### TASK GOAL
In the records below, find the line holding "(x.toNat < s.cfg.w → y.toNat < s.cfg.h →" and the line holding "exec (.point .set". Set down both, with every line between them, exactly.

### Records from a dataset

/-- R132: CLEAR makes every byte `0xFF` or `0x00`, returns OK, and changes nothing else. -/
def Obligations.ClearFillsEveryByte : Prop :=
  (∀ c, encode (.clear c) = [colourHeader c 0x01]) ∧
  ∀ (c : Colour) (s : State), s.live = true →
    ∃ fb, exec (.clear c) s = .next { s with fb := fb, replies := s.replies ++ [.op (.ok .unit)] } ∧
      Mem.wf (fbSize s.cfg) fb = true ∧
      ∀ i < fbSize s.cfg, Mem.read fb i = (match c with | .set => 0xFF | .clr => 0x00)

/-- R133: POINT sets or clears its pixel, or nothing where it is off the grid, returns OK, and changes nothing else. -/
def Obligations.PointWritesOnePixel : Prop :=
  (∀ c x y, encode (.point c x y) = [colourHeader c 0x02, x, y]) ∧
  ∀ (c : Colour) (x y : Word16) (s : State), s.Inv → s.live = true →
    ∃ fb, exec (.point c x y) s = .next { s with fb := fb, replies := s.replies ++ [.op (.ok .unit)] } ∧
      PaintsExactly s.cfg c [((x.toNat : Int), (y.toNat : Int))] s.fb fb ∧
      (x.toNat ≥ s.cfg.w ∨ y.toNat ≥ s.cfg.h → fb = s.fb) ∧
      ∀ i, i ≠ s.cfg.w * (y.toNat / 8) + x.toNat → Mem.read fb i = Mem.read s.fb i

/-- R134: QUERY returns the pixel's bit, or OUT_OF_RANGE off the grid, and changes no state. -/
def Obligations.QueryReadsOnePixel : Prop :=
  (∀ x y, encode (.query x y) = [0x0003, x, y]) ∧
  ∀ (x y : Word16) (s : State), s.live = true →
    (x.toNat < s.cfg.w → y.toNat < s.cfg.h →
      exec (.query x y) s = .next { s with
        replies := s.replies ++
          [.op (.ok (.pixel ((Mem.read s.fb (s.cfg.w * (y.toNat / 8) + x.toNat) >>> (y.toNat % 8)).extractLsb' 0 1)))] }) ∧
    (x.toNat ≥ s.cfg.w ∨ y.toNat ≥ s.cfg.h →
      exec (.query x y) s = .next { s with replies := s.replies ++ [.op .outOfRange] })

/-- R135, R65: SNAPSHOT returns exactly the `NB` bytes of the framebuffer in index order and changes no state. -/
def Obligations.SnapshotReadsEveryByte : Prop :=
  encode .snapshot = [0x0004] ∧
  ∀ s : State, s.live = true →
    ∃ bs, exec .snapshot s = .next { s with replies := s.replies ++ [.op (.ok (.bytes bs))] } ∧
      bs.length = fbSize s.cfg ∧ ∀ i < fbSize s.cfg, bs[i]? = some (Mem.read s.fb i)

/-- R136 (a) to (e): off-grid plots are no-ops; setting then clearing a pixel leaves it clear and every other pixel as it was;
plotting is idempotent; plots to different pixels commute and of plots to one pixel the last wins;
after CLEAR every in-range QUERY gives the colour's bit. -/
def Obligations.FramebufferLaws : Prop :=
  (∀ (cfg : Config) (fb : Mem), configLegal cfg = true → Mem.wf (fbSize cfg) fb = true →
    (∀ c x y, ¬ inGrid cfg.w cfg.h x y → plot cfg.w cfg.h c fb (x, y) = fb) ∧
    (∀ c p, plot cfg.w cfg.h c (plot cfg.w cfg.h c fb p) p = plot cfg.w cfg.h c fb p) ∧
    (∀ c d p q, p ≠ q →
      plot cfg.w cfg.h d (plot cfg.w cfg.h c fb p) q = plot cfg.w cfg.h c (plot cfg.w cfg.h d fb q) p) ∧
    (∀ c d p, plot cfg.w cfg.h d (plot cfg.w cfg.h c fb p) p = plot cfg.w cfg.h d fb p)) ∧
  (∀ (x y : Word16) (s t u : State), s.Inv → s.live = true → x.toNat < s.cfg.w → y.toNat < s.cfg.h →
    exec (.point .set x y) s = .next t → exec (.point .clr x y) t = .next u →
    PaintsExactly s.cfg .clr [((x.toNat : Int), (y.toNat : Int))] s.fb u.fb) ∧
  (∀ (c : Colour) (x y : Word16) (s t : State), configLegal s.cfg = true → s.live = true → exec (.clear c) s = .next t →
    x.toNat < s.cfg.w → y.toNat < s.cfg.h →
    exec (.query x y) t =
      .next { t with replies := t.replies ++ [.op (.ok (.pixel (match c with | .set => 1 | .clr => 0)))] })

/-- R131: a masked update ORs or AND-NOTs the mask, equals the plots of the mask's bits in any order, and leaves the other bits of the byte and every
other byte unchanged. -/
def Obligations.ApplyMaskIsPlotsOfItsBits : Prop :=
  ∀ (cfg : Config) (fb : Mem) (i : Nat) (m : Byte) (c : Colour), configLegal cfg = true → Mem.wf (fbSize cfg) fb = true →
    i < fbSize cfg →
    (∀ bits : List Nat, bits.Perm ((List.range 8).filter fun b => m.getLsbD b) →
      applyMask i m c fb =
        bits.foldl (fun f b => plot cfg.w cfg.h c f (((i % cfg.w : Nat) : Int), ((i / cfg.w * 8 + b : Nat) : Int))) fb) ∧
    Mem.read (applyMask i m c fb) i =
      (match c with | .set => Mem.read fb i ||| m | .clr => Mem.read fb i &&& (~~~m &&& 0xFF)) ∧
    (∀ b < 8, m.getLsbD b = false → (Mem.read (applyMask i m c fb) i).getLsbD b = (Mem.read fb i).getLsbD b) ∧
    (∀ j, j ≠ i → Mem.read (applyMask i m c fb) j = Mem.read fb j) ∧
    applyMask i 0x00 c fb = fb

/-! ## Rasterizer operations -/

/-- R161, R160: LINE paints the points of its loop in its colour, returns OK, and changes nothing else. -/
def Obligations.LinePaintsItsPoints : Prop :=
  (∀ c x0 y0 x1 y1, encode (.line c x0 y0 x1 y1) = [colourHeader c 0x10, x0, y0, x1, y1]) ∧
  ∀ (c : Colour) (x0 y0 x1 y1 : Word16) (s : State), s.Inv → s.live = true →
    ∃ fb, exec (.line c x0 y0 x1 y1) s = .next { s with fb := fb, replies := s.replies ++ [.op (.ok .unit)] } ∧
      PaintsExactly s.cfg c (linePoints x0.toNat y0.toNat x1.toNat y1.toNat) s.fb fb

### SOLUTION TO THE PROBLEM
    (x.toNat < s.cfg.w → y.toNat < s.cfg.h →
      exec (.query x y) s = .next { s with
        replies := s.replies ++
          [.op (.ok (.pixel ((Mem.read s.fb (s.cfg.w * (y.toNat / 8) + x.toNat) >>> (y.toNat % 8)).extractLsb' 0 1)))] }) ∧
    (x.toNat ≥ s.cfg.w ∨ y.toNat ≥ s.cfg.h →
      exec (.query x y) s = .next { s with replies := s.replies ++ [.op .outOfRange] })

/-- R135, R65: SNAPSHOT returns exactly the `NB` bytes of the framebuffer in index order and changes no state. -/
def Obligations.SnapshotReadsEveryByte : Prop :=
  encode .snapshot = [0x0004] ∧
  ∀ s : State, s.live = true →
    ∃ bs, exec .snapshot s = .next { s with replies := s.replies ++ [.op (.ok (.bytes bs))] } ∧
      bs.length = fbSize s.cfg ∧ ∀ i < fbSize s.cfg, bs[i]? = some (Mem.read s.fb i)

/-- R136 (a) to (e): off-grid plots are no-ops; setting then clearing a pixel leaves it clear and every other pixel as it was;
plotting is idempotent; plots to different pixels commute and of plots to one pixel the last wins;
after CLEAR every in-range QUERY gives the colour's bit. -/
def Obligations.FramebufferLaws : Prop :=
  (∀ (cfg : Config) (fb : Mem), configLegal cfg = true → Mem.wf (fbSize cfg) fb = true →
    (∀ c x y, ¬ inGrid cfg.w cfg.h x y → plot cfg.w cfg.h c fb (x, y) = fb) ∧
    (∀ c p, plot cfg.w cfg.h c (plot cfg.w cfg.h c fb p) p = plot cfg.w cfg.h c fb p) ∧
    (∀ c d p q, p ≠ q →
      plot cfg.w cfg.h d (plot cfg.w cfg.h c fb p) q = plot cfg.w cfg.h c (plot cfg.w cfg.h d fb q) p) ∧
    (∀ c d p, plot cfg.w cfg.h d (plot cfg.w cfg.h c fb p) p = plot cfg.w cfg.h d fb p)) ∧
  (∀ (x y : Word16) (s t u : State), s.Inv → s.live = true → x.toNat < s.cfg.w → y.toNat < s.cfg.h →
    exec (.point .set x y) s = .next t → exec (.point .clr x y) t = .next u →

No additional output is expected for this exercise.